The worst of the storm struck an hour after we watched Danno and the director ride away, leaving a miniature blizzard in their wake. The wind tore down from the Transantarctic Mountains, slamming the side of the Rambler like some angry old mountain god trying to knock us onto our side. Yet the vehicle kept slowly grinding onward—warm, loud, and beautifully dry. The weather was not going to stop us, and since we’d grabbed our supplies and equipment from the Snowgoer and stashed them in the back, we were prepared for just about anything.
The warmth was slowly seeping through me.

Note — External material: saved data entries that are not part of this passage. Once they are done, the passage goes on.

-- ==== Sys2Proof/WellFormed.lean ====
section
/-! DEFINITION. Which terms of Instr are instructions: every field in the range its encoding holds, no
reserved value, no prefix field the instruction does not accept (R46 to R53, R57 to R67 and the encoding rule
of each engine's chapter). What an instruction checks when it runs (a ring's descriptor, a register's value) is
in its meaning. -/

namespace Sys2Proof

/-- The fields of a prefix word fit their places (R50). -/
def Pfx.fits (p : Pfx) : Bool :=
  decide (p.rm < 8) && decide (p.scope < 8) && decide (p.ord < 4)

/-- R51: every set field of a prefix is one the instruction accepts, and neither RM = 7 nor SCOPE = 7 is set. -/
def Pfx.accepted (p : Pfx) (rm sat ftz sc acq rel ar : Bool) : Bool :=
  (!p.rmv || (rm && decide (p.rm < 7))) && (!p.satv || sat) && (!p.ftzv || ftz) &&
  (!p.scv || (sc && decide (p.scope < 7))) &&
  (match p.ord with
   | 0 => true
   | 1 => acq
   | 2 => rel
   | _ => ar)

/-- The header of a control word: with a prefix before it the word itself has L = 0 (R53) and the prefix is
accepted (R51). -/
def CHdr.accepts (h : CHdr) (rm sat ftz sc acq rel ar : Bool) : Bool :=
  match h.pfx with
  | none => true
  | some p => !h.l && p.fits && p.accepted rm sat ftz sc acq rel ar

/-- The rows of R51, one name for each set of accepted fields. -/
def CHdr.plain (h : CHdr) : Bool := h.accepts false false false false false false false
def CHdr.satOnly (h : CHdr) : Bool := h.accepts false true false false false false false
def CHdr.float (h : CHdr) : Bool := h.accepts true false true false false false false
def CHdr.floatSat (h : CHdr) : Bool := h.accepts true true true false false false false
def CHdr.floatCmp (h : CHdr) : Bool := h.accepts false false true false false false false
def CHdr.load (h : CHdr) : Bool := h.accepts false false false true true false false
def CHdr.store (h : CHdr) : Bool := h.accepts false false false true false true false
def CHdr.atomic (h : CHdr) : Bool := h.accepts false false false true true true true
def CHdr.scoped (h : CHdr) : Bool := h.accepts false false false true false false false

/-- A general register number (R47). -/
def g6 (n : Nat) : Bool := decide (n < 64)

/-- An address register or ring number of a data word (R57). -/
def x5 (n : Nat) : Bool := decide (n < 32)

/-- The header of a data word (R57). -/
def DHdr.fits (h : DHdr) : Bool := decide (h.idle < 1024)

/-- MEN and KM: KM is a mask register, and 0 where MEN = 0 (R58). -/
def maskFits (men : Bool) (km : Nat) : Bool := decide (km < 16) && (men || km == 0)

/-- A view code whose elements are floating point (R58). -/
def viewFloat (v : Nat) : Bool := v == 0 || v == 2 || v == 3 || v == 5 || v == 6

/-- The width of an element of a view (R58). -/
def viewWidth (v : Nat) : Nat :=
  match v with
  | 0 => 32
  | 1 => 32
  | 2 => 16
  | 3 => 16
  | 4 => 16
  | _ => 8

/-- What every D-R word keeps (R58, R270). -/
def DR.fits (r : DR) : Bool :=
  decide (r.view < 9) && decide (r.rm < 6) && maskFits r.men r.km &&
  decide (r.vb < 512) && decide (r.va < 512) && decide (r.vd < 512)

/-- A D-R word that neither rounds nor saturates (R270). -/
def DR.exact (r : DR) : Bool := r.rm == 0 && !r.sat

/-- A raw D-R word: VIEW = 1, no rounding, no saturation (R270). -/
def DR.raw (r : DR) : Bool := r.fits && r.view == 1 && r.exact

/-- An arithmetic D-R word: it rounds only in a floating-point view (R271). -/
def DR.arith (r : DR) : Bool := r.fits && (viewFloat r.view || r.rm == 0)

/-- A D-R word of the special functions (R278). -/
def DR.special (r : DR) : Bool :=
  r.fits && (r.view == 0 || r.view == 2 || r.view == 3) && r.vb == 0 && r.exact

/-- A conversion between integer views never rounds, and one that widens never saturates; a widening conversion between
floating-point views is exact and does neither (R94, R270, R277). -/
def DR.cvtFits (r : DR) (dst : Nat) : Bool :=
  let widens := decide (viewWidth r.view < viewWidth dst)
  match viewFloat r.view, viewFloat dst with
  | true, true => !widens || r.exact
  | false, false => r.rm == 0 && (!r.sat || !widens)
  | _, _ => true

/-- The limit of the part q of a conversion between widths (R277). -/
def partLimit (ws wt : Nat) : Nat := if wt ≤ ws then ws / wt else wt / ws

/-- D-M (R59): LAT only with LC = 3, SWZ only with LC = 0. -/
def DM.fits (m : DM) (shapes : Nat) : Bool :=
  decide (m.fn < shapes) && decide (m.off < 1024) && maskFits m.men m.km && decide (m.lat < 8) &&
  decide (m.lc < 4) && decide (m.swz < 8) && x5 m.xa && decide (m.reg < 512) &&
  (m.lc == 3 || m.lat == 0) && (m.lc == 0 || m.swz == 0) && !(m.fn == 1 && m.xa == 31)

/-- D-G (R60): the ring number below 32. -/
def DG.fits (g : DG) : Bool :=
  decide (g.swz < 8) && maskFits g.men g.km && decide (g.cnt < 512) && x5 g.ring && decide (g.reg < 512)

/-- A D-G word without a mask. -/
def DG.unmasked (g : DG) : Bool := g.fits && !g.men

/-- The copy engine's transfer words (R231, R232); the spaces are the word's own. -/
def DX.fits (x : DX) : Bool :=
  decide (0 < x.scope) && decide (x.scope < 7) && x5 x.xb && x5 x.xn && x5 x.xs && x5 x.xd &&
  decide (x.dsp < 3) && decide (x.ssp < 3) && (x.cen || x.xb == 0)

/-- A transfer word of the local kind: no space is the fabric (R232). -/
def DX.localSides (x : DX) : Bool := x.fits && decide (x.dsp < 2) && decide (x.ssp < 2)

/-- The bounds of `mma` (R301, R302). -/
def DMma.fits (m : DMma) : Bool :=
  decide (m.fus < 4) && decide (m.fmt < 12) && decide (m.aq < 4) && decide (m.scb < 4) &&
  decide (m.bof < 8) && decide (m.aof < 8) && x5 m.rb && x5 m.ra && m.ra != m.rb &&
  decide (m.ad < 64) && m.ad % 4 == 0 && (m.ac || m.aof == 0) && (m.bc || m.bof == 0) &&
  (m.fmt == 9 || m.fmt == 10 || m.scb == 0) &&
  (match m.fmt with
   | 9 => m.aq == 0
   | 10 => m.aq == 0 || m.aq == 2
   | _ => true)

/-- A format pair of a fill or drain (R240). -/
def fmtPair (s d : Nat) : Bool :=
  decide (s < 8) && decide (d < 8) && ((s == 0 && d == 0) || (s != 0 && d != 0 && s != d))

/-- A register of an NMU word (R65). -/
def n24 (n : Nat) : Bool := decide (n < 24)

/-- A register of a sampler word (R65). -/
def s5 (n : Nat) : Bool := decide (n < 32)

/-- A destination of a sampler word: D = 31 is reserved (R444). -/
def sD (n : Nat) : Bool := decide (n < 31)

/-- The arithmetic part of an NMU word (R323): no rounding mode above 4, none of RM and FTZ in `.i32`. -/
def NAr.fits (f : NAr) : Bool :=
  decide (f.fmt < 4) && decide (f.rm < 5) && (f.fmt != 3 || (f.rm == 0 && !f.ftz))

/-- The element width of an NMU view (R322). -/
def nmuWidth (fmt : Nat) : Nat := if fmt == 1 || fmt == 2 then 16 else 32

/-- A raw word of 32 bits or more that is no instruction: any number. -/
def anyRaw (_ : Nat) : Bool := true
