/-- The instruction of a sampler word. Lean's code generator has no tag left for these constructors of Instr, so this has no
compiled code; the kernel evaluates it, and the machine runs the words by SmOp. -/
noncomputable def SmOp.instr (o : SmOp) : Instr :=
  match o with
  | .ld c off d a => .smLd c off d a
  | .st c off a b => .smSt c off a b
  | .li f val d => .smLi f val d
  | .mov d a => .smMov d a
  | .add f imm d a b => .smAdd f imm d a b
  | .sub f imm d a b => .smSub f imm d a b
  | .cmp u rel f d a b => .smCmp u rel f d a b
  | .max f d a b => .smMax f d a b
  | .div d a b => .smDiv d a b
  | .exp d a => .smExp d a
  | .sum kind d => .smSum kind d
  | .topk k d a b => .smTopk k d a b
  | .topp d a => .smTopp d a
  | .temp d a => .smTemp d a
  | .rng u d => .smRng u d
  | .draw d a => .smDraw d a
  | .tree d a => .smTree d a
  | .acc excl d a b => .smAcc excl d a b
  | .emit a => .smEmit a
  | .br off => .smBr off
  | .bz a off => .smBz a off
  | .end_ a => .smEnd a

/-- A flag that a word needs for what it stands for. -/
def whenSm (ok : Bool) (o : SmOp) : Option SmOp := if ok then some o else none

/-- The words of a sampler program (R65, R67, R444). -/
def parseSampler (w : Nat) : Option SmOp :=
  let i := fld w 0 11
  let b := fld w 11 5
  let a := fld w 16 5
  let d := fld w 21 5
  match fld w 26 6 with
  | 0x01 => whenSm (b == 0) (.ld (i / 1024 == 1) (i % 1024) d a)
  | 0x02 => whenSm (d == 0) (.st (i / 1024 == 1) (i % 1024) a b)
  | 0x03 => some (.li (fld w 20 1 == 1) (fld w 0 20) d)
  | 0x04 => whenSm (b == 0 && i == 0) (.mov d a)
  | 0x05 => some (.add (i % 2 == 1) (i / 2) d a b)
  | 0x06 => some (.sub (i % 2 == 1) (i / 2) d a b)
  | 0x07 => whenSm (i / 32 == 0) (.cmp (i / 16 == 1) (i / 2 % 8) (i % 2 == 1) d a b)
  | 0x08 => whenSm (i / 2 == 0) (.max (i == 1) d a b)
  | 0x09 => whenSm (i == 0) (.div d a b)
  | 0x0A => whenSm (b == 0 && i == 0) (.exp d a)
  | 0x0B => whenSm (a == 0 && b == 0) (.sum i d)
  | 0x0C => some (.topk i d a b)
  | 0x0D => whenSm (b == 0 && i == 0) (.topp d a)
  | 0x0E => whenSm (b == 0 && i == 0) (.temp d a)
  | 0x0F => whenSm (a == 0 && b == 0 && i / 2 == 0) (.rng (i == 1) d)
  | 0x10 => whenSm (b == 0 && i == 0) (.draw d a)
  | 0x11 => whenSm (b == 0 && i == 0) (.tree d a)
  | 0x12 => whenSm (i / 2 == 0) (.acc (i == 1) d a b)
  | 0x13 => whenSm (d == 0 && b == 0 && i == 0) (.emit a)
  | 0x14 => whenSm (d == 0) (.br (fld w 0 21))
  | 0x15 => whenSm (d == 0 && b == 0) (.bz a i)
  | 0x16 => whenSm (d == 0 && b == 0 && i == 0) (.end_ a)
  | _ => none

/-- The instruction a parse gives, where it is well formed: a reserved value is no instruction (R47, R68). -/
def keepWellFormed (o : Option Instr) : Option Instr :=
  match o with
  | some i => if wellFormed i then some i else none
  | none => none

/-- A control word without its prefix: LEN chooses the format (R45), and a LEN that disagrees with the major
opcode's format is no instruction (R68). -/
def parseControl (h : CHdr) (w imm : Nat) : Option Instr :=
  match fld w 0 2 with
  | 0 => parseControl32 h w
  | 1 => parseControl64 h w imm
  | _ => none

/-- The number of 32-bit words of a control word by its LEN (R45). -/
def controlWords (w : Nat) : Nat := if fld w 0 2 == 1 then 2 else 1

/-- What becomes of the words at a control slice's pc: an instruction with the number of its 32-bit words, or
a trap with its code and TVAL; TPC is the address fetched from (R53, R68, R224). -/
inductive Fate where
  | ins (i : Instr) (words : Nat)
  | bad (code tval : Nat)
deriving DecidableEq, Repr

/-- The fate of the control words w0, w1, w2 at address pc (R45, R50 to R54, R68). The checks of a prefix
stand in the order of R53. -/
def controlFate (pc w0 w1 w2 : Nat) : Fate :=
  if fld w0 0 2 == 2 then
    match parsePfx w0 with
    | none => .bad 1 w0
    | some p =>
      if fld w1 2 1 == 1 then .bad 3 ((pc + 4) % 2 ^ 64)
      else if fld w1 0 2 == 2 then .bad 2 ((pc + 4) % 2 ^ 64)
      else
        match keepWellFormed (parseControl ⟨false, none⟩ w1 w2) with
        | none => .bad 1 w1
        | some _ =>
          match keepWellFormed (parseControl ⟨false, some p⟩ w1 w2) with
          | none => .bad 2 ((pc + 4) % 2 ^ 64)
          | some i => .ins i (1 + controlWords w1)
  else
    match keepWellFormed (parseControl ⟨fld w0 2 1 == 1, none⟩ w0 w1) with
    | none => .bad 1 w0
    | some i => .ins i (controlWords w0)

/-- The control instruction at the words w0, w1, w2, if they hold one. -/
def decodeControl (w0 w1 w2 : Nat) : Option Instr :=
  match controlFate 0 w0 w1 w2 with
  | .ins i _ => some i
  | .bad _ _ => none

/-- A data engine's word: 1 vector, 2 matrix, 3 copy (R57, R61, R64). -/
def decodeData (engine w : Nat) : Option Instr :=
  keepWellFormed
    (match engine with
     | 1 => parseVector w
     | 2 => parseMatrix w
     | _ => parseCopy w)

/-- A word of an NMU program (R66, R68). -/
def decodeNmu (w : Nat) : Option Instr := keepWellFormed (parseNmu w)

/-- A word of a sampler program (R67, R68). -/
def decodeSmOp (w : Nat) : Option SmOp :=
  match parseSampler w with
  | some o => if o.ok then some o else none
  | none => none

/-- The sampler instruction of a word. -/
noncomputable def decodeSampler (w : Nat) : Option Instr := (decodeSmOp w).map SmOp.instr

/-- The little-endian number of the first n bytes of a list; missing bytes read as 0 (R45, R57). -/
def numOfBytes : Nat → List Byte → Nat
  | 0, _ => 0
  | _, [] => 0
  | n + 1, b :: bs => b.toNat + 256 * numOfBytes n bs

/-- The n bytes of a number, little-endian. -/
def bytesOfNum : Nat → Nat → List Byte
  | 0, _ => []
  | n + 1, v => BitVec.ofNat 8 v :: bytesOfNum n (v / 256)

/-- The control instruction at the head of a list of bytes. -/
def decodeBytes (bs : List Byte) : Option Instr :=
  decodeControl (numOfBytes 4 bs) (numOfBytes 4 (bs.drop 4)) (numOfBytes 4 (bs.drop 8))

/-- The instruction of a row of the opcode table: the bits as control words; where those are no control
instruction, as a data word (64 bits), a word of an NMU, a word of a sampler. The same 32 bits can be a word of
each of these engines: the place they are fetched from says which (R65). -/
noncomputable def decodeTableWord (nbits w : Nat) : Option Instr :=
  match decodeBytes (bytesOfNum 12 w) with
  | some i => some i
  | none =>
    match (if nbits ≤ 32 then decodeNmu (w % 2 ^ 32) else decodeData 1 w) with
    | some i => some i
    | none =>
      match (if nbits ≤ 32 then decodeSampler (w % 2 ^ 32) else decodeData 2 w) with
      | some i => some i
      | none => if nbits ≤ 32 then none else decodeData 3 w

/-- Format C-R (R46) without L and LEN. -/
def wR (op fn rb ra rd : Nat) : Nat := 2 ^ 3 * op + 2 ^ 10 * rd + 2 ^ 16 * ra + 2 ^ 22 * rb + 2 ^ 28 * fn

/-- Formats C-I and C-B (R46): the register field at [15:10] comes last. -/
def wI (op imm ra rd : Nat) : Nat := 2 ^ 3 * op + 2 ^ 10 * rd + 2 ^ 16 * ra + 2 ^ 22 * imm

/-- Format C-J (R46). -/
def wJ (op off : Nat) : Nat := 2 ^ 3 * op + 2 ^ 10 * off

/-- A prefix word (R50). -/
def wPfx (p : Pfx) : Nat :=
  2 + 2 ^ 2 * bit p.l + 2 ^ 3 * bit p.rmv + 2 ^ 4 * p.rm + 2 ^ 7 * bit p.satv + 2 ^ 8 * bit p.sat +
    2 ^ 9 * bit p.ftzv + 2 ^ 10 * bit p.ftz + 2 ^ 11 * bit p.scv + 2 ^ 12 * p.scope + 2 ^ 15 * p.ord

/-- A control word behind its prefix. -/
def wPair (h : CHdr) (ws : List Nat) : List Nat :=
  match h.pfx with
  | none => ws
  | some p => wPfx p :: ws

/-- A 32-bit control word with its L bit (R46). -/
def ctl (h : CHdr) (w : Nat) : List Nat := wPair h [w + 4 * bit h.l]

/-- A 64-bit control word with its L bit, LEN = 0b01 (R45, R46). -/
def ctlW (h : CHdr) (w imm : Nat) : List Nat := wPair h [w + 4 * bit h.l + 1, imm]

/-- A data word from its header, opcode and engine fields (R57), as two 32-bit halves, the low one first. -/
def dw (h : DHdr) (op fields : Nat) : List Nat :=
  let n := h.idle + 2 ^ 10 * bit h.k + 2 ^ 12 * op + fields
  [n % 2 ^ 32, n / 2 ^ 32]

/-- Format D-R (R58). -/
def wDR (fn : Nat) (r : DR) : Nat :=
  2 ^ 18 * r.vd + 2 ^ 27 * r.va + 2 ^ 36 * r.vb + 2 ^ 45 * r.km + 2 ^ 49 * bit r.men + 2 ^ 50 * r.rm +
    2 ^ 53 * r.view + 2 ^ 57 * bit r.sat + 2 ^ 58 * bit r.ftz + 2 ^ 59 * fn

/-- Format D-M (R59). -/
def wDM (m : DM) : Nat :=
  2 ^ 18 * m.reg + 2 ^ 27 * m.xa + 2 ^ 36 * m.swz + 2 ^ 39 * m.lc + 2 ^ 41 * bit m.pi + 2 ^ 42 * m.lat +
    2 ^ 45 * m.km + 2 ^ 49 * bit m.men + 2 ^ 50 * m.off + 2 ^ 60 * m.fn

/-- Format D-G (R60). -/
def wDG (fn : Nat) (g : DG) : Nat :=
  2 ^ 18 * g.reg + 2 ^ 27 * g.ring + 2 ^ 36 * g.cnt + 2 ^ 45 * g.km + 2 ^ 49 * bit g.men + 2 ^ 50 * g.swz +
    2 ^ 53 * fn

/-- The copy engine's D-X layout (R231). -/
def wDX (x : DX) : Nat :=
  2 ^ 18 * x.xd + 2 ^ 27 * x.xs + 2 ^ 36 * x.xn + 2 ^ 45 * x.xb + 2 ^ 54 * x.ssp + 2 ^ 56 * x.dsp +
    2 ^ 58 * x.scope + 2 ^ 61 * bit x.cen

/-- The D-X layout of `mma` (R301). -/
def wMma (m : DMma) : Nat :=
  2 ^ 18 * m.ad + 2 ^ 27 * m.ra + 2 ^ 36 * m.rb + 2 ^ 45 * m.aof + 2 ^ 48 * bit m.ac + 2 ^ 49 * m.bof +
    2 ^ 52 * bit m.bc + 2 ^ 53 * m.scb + 2 ^ 55 * m.aq + 2 ^ 57 * bit m.zc + 2 ^ 58 * m.fmt + 2 ^ 62 * m.fus

/-- The arithmetic part of IMM11 (R323). -/
def wNAr (f : NAr) : Nat := f.fmt + 4 * f.rm + 32 * bit f.ftz + 64 * bit f.sat

/-- A word of an NMU or a sampler (R65). -/
def nw (op d a b i : Nat) : List Nat := [2 ^ 26 * op + 2 ^ 21 * d + 2 ^ 16 * a + 2 ^ 11 * b + i]
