-- ==== Sys2Proof/Machine/Table.lean ====
section
/-! DEFINITION. Sparse data by number: a list of keys and values, keys strictly rising. Memories are tables of
bytes in the canonical form of Host.Cell: no listed byte equals what an unlisted address reads as, which is 0. -/

namespace Sys2Proof.Machine

/-- Sparse data by number. -/
abbrev Tbl (α : Type) := List (Nat × α)

/-- Bytes by address. -/
abbrev Bytes := List Host.Cell

/-- What a table lists for a key. -/
def tfind {α : Type} : Tbl α → Nat → Option α
  | [], _ => none
  | (k, v) :: t, n => if k = n then some v else tfind t n

/-- What a table holds for a key, d where it lists nothing. -/
def tget {α : Type} (d : α) (t : Tbl α) (n : Nat) : α := (tfind t n).getD d

/-- The table with v at key n. -/
def tput {α : Type} : Tbl α → Nat → α → Tbl α
  | [], n, v => [(n, v)]
  | (k, w) :: t, n, v =>
    if n < k then (n, v) :: (k, w) :: t
    else if n = k then (n, v) :: t
    else (k, w) :: tput t n v

/-- The table without key n. -/
def tdel {α : Type} : Tbl α → Nat → Tbl α
  | [], _ => []
  | (k, w) :: t, n => if k = n then t else (k, w) :: tdel t n

/-- The table with v at key n, where an unlisted key reads as d: writing d removes the entry. -/
def tset {α : Type} [BEq α] (d : α) (t : Tbl α) (n : Nat) (v : α) : Tbl α :=
  if v == d then tdel t n else tput t n v

/-- The table with f applied to what key n holds, d where it lists nothing. -/
def tmod {α : Type} (d : α) (t : Tbl α) (n : Nat) (f : α → α) : Tbl α := tput t n (f (tget d t n))

/-- What an unlisted address of any memory reads as. -/
def emptyByte : Byte := 0#8

/-- One byte of a memory. -/
def byteAt (m : Bytes) (a : Nat) : Byte := tget emptyByte m a

/-- A memory with one byte written; the canonical form is kept. -/
def setByte (m : Bytes) (a : Nat) (b : Byte) : Bytes := tset emptyByte m a b

/-- n bytes from address a up. -/
def bytesAt (m : Bytes) (a : Nat) : Nat → List Byte
  | 0 => []
  | n + 1 => byteAt m a :: bytesAt m (a + 1) n

/-- A memory with a list of bytes written from address a up. -/
def setBytes (m : Bytes) (a : Nat) : List Byte → Bytes
  | [] => m
  | b :: bs => setBytes (setByte m a b) (a + 1) bs

/-- A memory with cells written, in the order of the list. -/
def setCells (m : Bytes) : List Host.Cell → Bytes
  | [] => m
  | (a, b) :: cs => setCells (setByte m a b) cs

/-- A list of bytes as cells from address a up. -/
def cellsFrom (a : Nat) : List Byte → List Host.Cell
  | [] => []
  | b :: bs => (a, b) :: cellsFrom (a + 1) bs

/-- The canonical form: addresses strictly rising above lo, and no entry equal to what an unlisted address
reads as. -/
def canonicalAbove : Nat → Bytes → Bool
  | _, [] => true
  | lo, (a, b) :: t => decide (lo ≤ a) && b != emptyByte && canonicalAbove (a + 1) t

/-- The canonical form of a memory. -/
def Memory.wf (m : Bytes) : Bool := canonicalAbove 0 m

/-- The numbers from lo up, n of them. -/
def span (lo : Nat) : Nat → List Nat
  | 0 => []
  | n + 1 => lo :: span (lo + 1) n

/-- A list with element i replaced. -/
def listSet {α : Type} : List α → Nat → α → List α
  | [], _, _ => []
  | _ :: t, 0, v => v :: t
  | a :: t, i + 1, v => a :: listSet t i v

/-- The first element with a property. -/
def firstWhere {α : Type} (p : α → Bool) : List α → Option α
  | [] => none
  | a :: t => if p a then some a else firstWhere p t

/-- A list with f applied to its first element with a property. -/
def modFirst {α : Type} (p : α → Bool) (f : α → α) : List α → List α
  | [] => []
  | a :: t => if p a then f a :: t else a :: modFirst p f t

/-- A list without its first element with a property. -/
def dropFirst {α : Type} (p : α → Bool) : List α → List α
  | [] => []
  | a :: t => if p a then t else a :: dropFirst p t

/-- A count that holds at its field's maximum. -/
def satAdd (maximum a b : Nat) : Nat := min maximum (a + b)

/-- The 64-bit word of a number. -/
def word (n : Nat) : Word := BitVec.ofNat 64 n

/-- Bits [lo + n - 1 : lo] of a register. -/
def bits (w : Word) (lo n : Nat) : Nat := fld w.toNat lo n

/-- The sign extension of the low w bits of n, as a 64-bit word. -/
def sext64 (w n : Nat) : Word := BitVec.ofInt 64 (if n % 2 ^ w < 2 ^ (w - 1) then ((n % 2 ^ w : Nat) : Int) else ((n % 2 ^ w : Nat) : Int) - 2 ^ w)

/-- The little-endian number of a list of bytes. -/
def numBytes (bs : List Byte) : Nat := numOfBytes bs.length bs

end Sys2Proof.Machine
end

My feet and ankles were still burning from the cold, but I could feel the Rambler’s tracked wheels crunching over the snow below through the thick fleece socks Ava had lent me. Both she and Levokin had nodded off to sleep. Hank sat beside our young driver, and Britney was leaning forward from her spot in the back, watching Matt carefully. As the Rambler rolled over the ice, I couldn’t help thinking about the world below. How strange that there was water beneath us! And not just any water, but a sea stocked with vibrant, weird, and wild forms of life. Crablike creatures and starfish and huge, fat, slick seals were darting and kicking and playing around in that frigid and hidden world. Trillions of tiny shrimplike krill. Anna Donatelli had found her amazing creatures in that icy darkness. What other undiscovered life-forms might be lurking down there?
Several hours later the vehicle stopped shaking and rattling from the wind. I’d gotten so used to the noise that it took me a few minutes to realize it had stopped. The worst of the storm was over, and the sky was transforming slowly into a brighter blue canopy. This was Antarctica’s version of dawn, and the timing could not have been more perfect. The others in the back were still sleeping, but I was staring out the half-defrosted windshield. Matt pointed into the distance. A lone woman stood waving.
She wore a Big Red. The air was far below freezing, and yet she was, standing out there on the ice, with the mountains rising high behind her, and her short blond hair was bright in the sun. After those first few waves of her arms, she stood with her hands on her hips, waiting. Hank rubbed his eyes with his gloves, then clapped. I elbowed Ava.
“That’s her, right?” Matt asked Hank.
“That’s her!”
Levokin unbuckled his harness and crawled forward for a closer look. “Is she okay?”
“Anna? She looks fine!” Hank exclaimed.
“No, not Anna,” Levokin said. “My wet suit. Can you see her?”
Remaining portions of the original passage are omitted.